Being a Peanut is tiring work. Just look at young Toby here — he’s a growing boy (growing from the belt outwards).
Things got a bit much for the young fella when he accompanied the Peanuts to a rally somewhere in Sydney that we don’t care enough about to properly report on. The Peanuts had their placards, their loud hailers, and their sandals.
They yelled at the population of Sydney and when they were done they maybe went off for a few dozen beers and burgers with extra chips. Nick probably ate sushi.
Of course, Tobes had most likely been out on the pingas the night before, so he was especially tired out. But when the Fellowship of the Peanut got back to Peanut Palace, that’s when it all proved too much for our half-Paki White Supremacist. The poor tyke was tired out after yelling at seagulls about halal food, Moslem refugees, ‘what race is Islam’, and all that stuff from the Peanuts’ repertoire.
He fell asleep, napping on Nick’s garden chair; his manifold chins resting on the airbag of his enormous belly.
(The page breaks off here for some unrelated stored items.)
/-- The window closes: it goes to the Tumbler (R331). -/
def State.windowClose (s : State) : State :=
  let st := s.stamp48
  let s := (s.bump 0x2820 13).setObj 0x2820 14 (.num st)
  { s with che := { s.che with solving := some s.che.winAcc, solveNs := st % 2 ^ 32, solveEra := st / 2 ^ 32, solveZones := s.num 0x2D10 7,
                               channels := (s.usedPorts.head?.map (portChannels s.num)).getD 0, winAcc := [], p0 := none, framesIn := 0 } }

/-- CHE_FRAME_CLOSE: the frame joins the window or is left out; the window may close (R331, R341, R383). -/
def execCheFrameClose (s : State) : Host.Outcome State Fault Refusal :=
  match s.vis.toChe with
  | .close c :: rest =>
    let s : State := { s with vis := { s.vis with toChe := rest } }
    if !s.holdRuns then .next s
    else
      let ch := s.che.chan
      let turned := s.num 0x2529 (ch + 1) != s.che.dirAtFrame
      let out := c.hold || turned
      let s := if out then s.bump 0x2832 3 else s
      let win := if out then s.che.winAcc else joinAcc s.che.winAcc s.che.frameAcc
      let s : State := { s with che := { s.che with winAcc := win, frameAcc := [], frameJ := none, dirAtFrame := s.num 0x2529 (ch + 1),
                                                    framesIn := if s.che.p0.isSome then s.che.framesIn + 1 else s.che.framesIn } }
      let full := s.che.p0.any fun p => decide (((s.num 0x2820 2 * s.num 0x251B (ch + 1) : Nat) : Int) ≤ toSigned 48 (s.che.lastPos + 2 ^ 48 - p))
      .next (if full then s.windowClose else s)
  | _ => .next s

/-- A sum of rationals in binary64, in order. -/
def sum64 (l : List Rat) : Rat := match l with
  | [] => 0
  | x :: xs => xs.foldl (fun (t x : Rat) => r64 (t + x)) x

/-- What the solve of a zone works on: means and moments in binary64 (R333). -/
structure Moments where
  mu : List Rat
  mm : List Rat
  cv : List (List Rat)
  dv : List (List Rat)
  vm : List Rat
  deriving DecidableEq, Repr

/-- An entry of a matrix. -/
def mat (m : List (List Rat)) (i j : Nat) : Rat := (m.getD i []).getD j 0

/-- The moments of an accumulator (R333). -/
def ZoneAcc.moments (a : ZoneAcc) (channels : Nat) : Moments :=
  let n := r64 a.n
  let scaled := fun (v : Nat) (d : Rat) => r64 (r64 (r64 (v : Rat) / d) / n)
  let mu := (List.range 8).map fun c => scaled (a.su.getD c 0) 65536
  let mm := (List.range channels).map fun k => scaled (a.sm.getD k 0) 16
  let m := fun (l : List Rat) i => l.getD i 0
  { mu := mu, mm := mm,
    cv := (List.range 8).map fun c => (List.range 8).map fun d =>
      let (i, j) := (min c d, max c d)
      r64 (scaled ((a.suu.getD i []).getD j 0) (2 ^ 32) - r64 (m mu i * m mu j)),
    dv := (List.range channels).map fun k => (List.range 8).map fun c =>
      r64 (scaled ((a.smu.getD k []).getD c 0) (2 ^ 20) - r64 (m mm k * m mu c)),
    vm := (List.range channels).map fun k => r64 (scaled (a.smm.getD k 0) 256 - r64 (m mm k * m mm k)) }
Toby started to dream. We can only guess at what he was dreaming about — it might have been Nick dressed up in Lederhosen leading the Peanuts in a victorious parade while he stood at his side. He may have been dreaming that Penny Louise had asked him to do her laundry or he might well have been dreaming about one of those yummy curries his mum used to make when he was a boy and they had just arrived in the country from Pakistan.
We guess he probably was dreaming about food after all because once the sandman had finished sprinkling his daylight dust on Tobes’s hefty eyelids, dribble issued forth from his lips, captured by someone on their phone… or maybe on their camera.
Yep, looking at Tobes is a major gross-out at the best of times, but to witness this snoring gorgon dribbling spittle down his flabby chins is enough to kill a person’s appetite for at least 72 hours. Once seen, this image cannot be unseen. There were distressing images doing the rounds after yesterday’s horrendous truck attack in Sweden — victims splattered all over the road in a sprawling pool of nauseous pink paste. But even that paled next to the sight of toby drooling like a mental patient.
It really isn’t normal behaviour. The average person doesn’t drool in their sleep, only people on heavy psych meds salivate helplessly like that.
We are feeling pretty sick right now, folks, so you will have to let us end this write-up here. There is only one bucket in the UNA Towers’ office, and right now Chris Shortis is heaving uncontrollably into it.
We might even have to call a doctor, but the only one we know is Dr Jim Saleam, and he’s too busy running the Internet to see us now. He’s not a doctor of medicine either.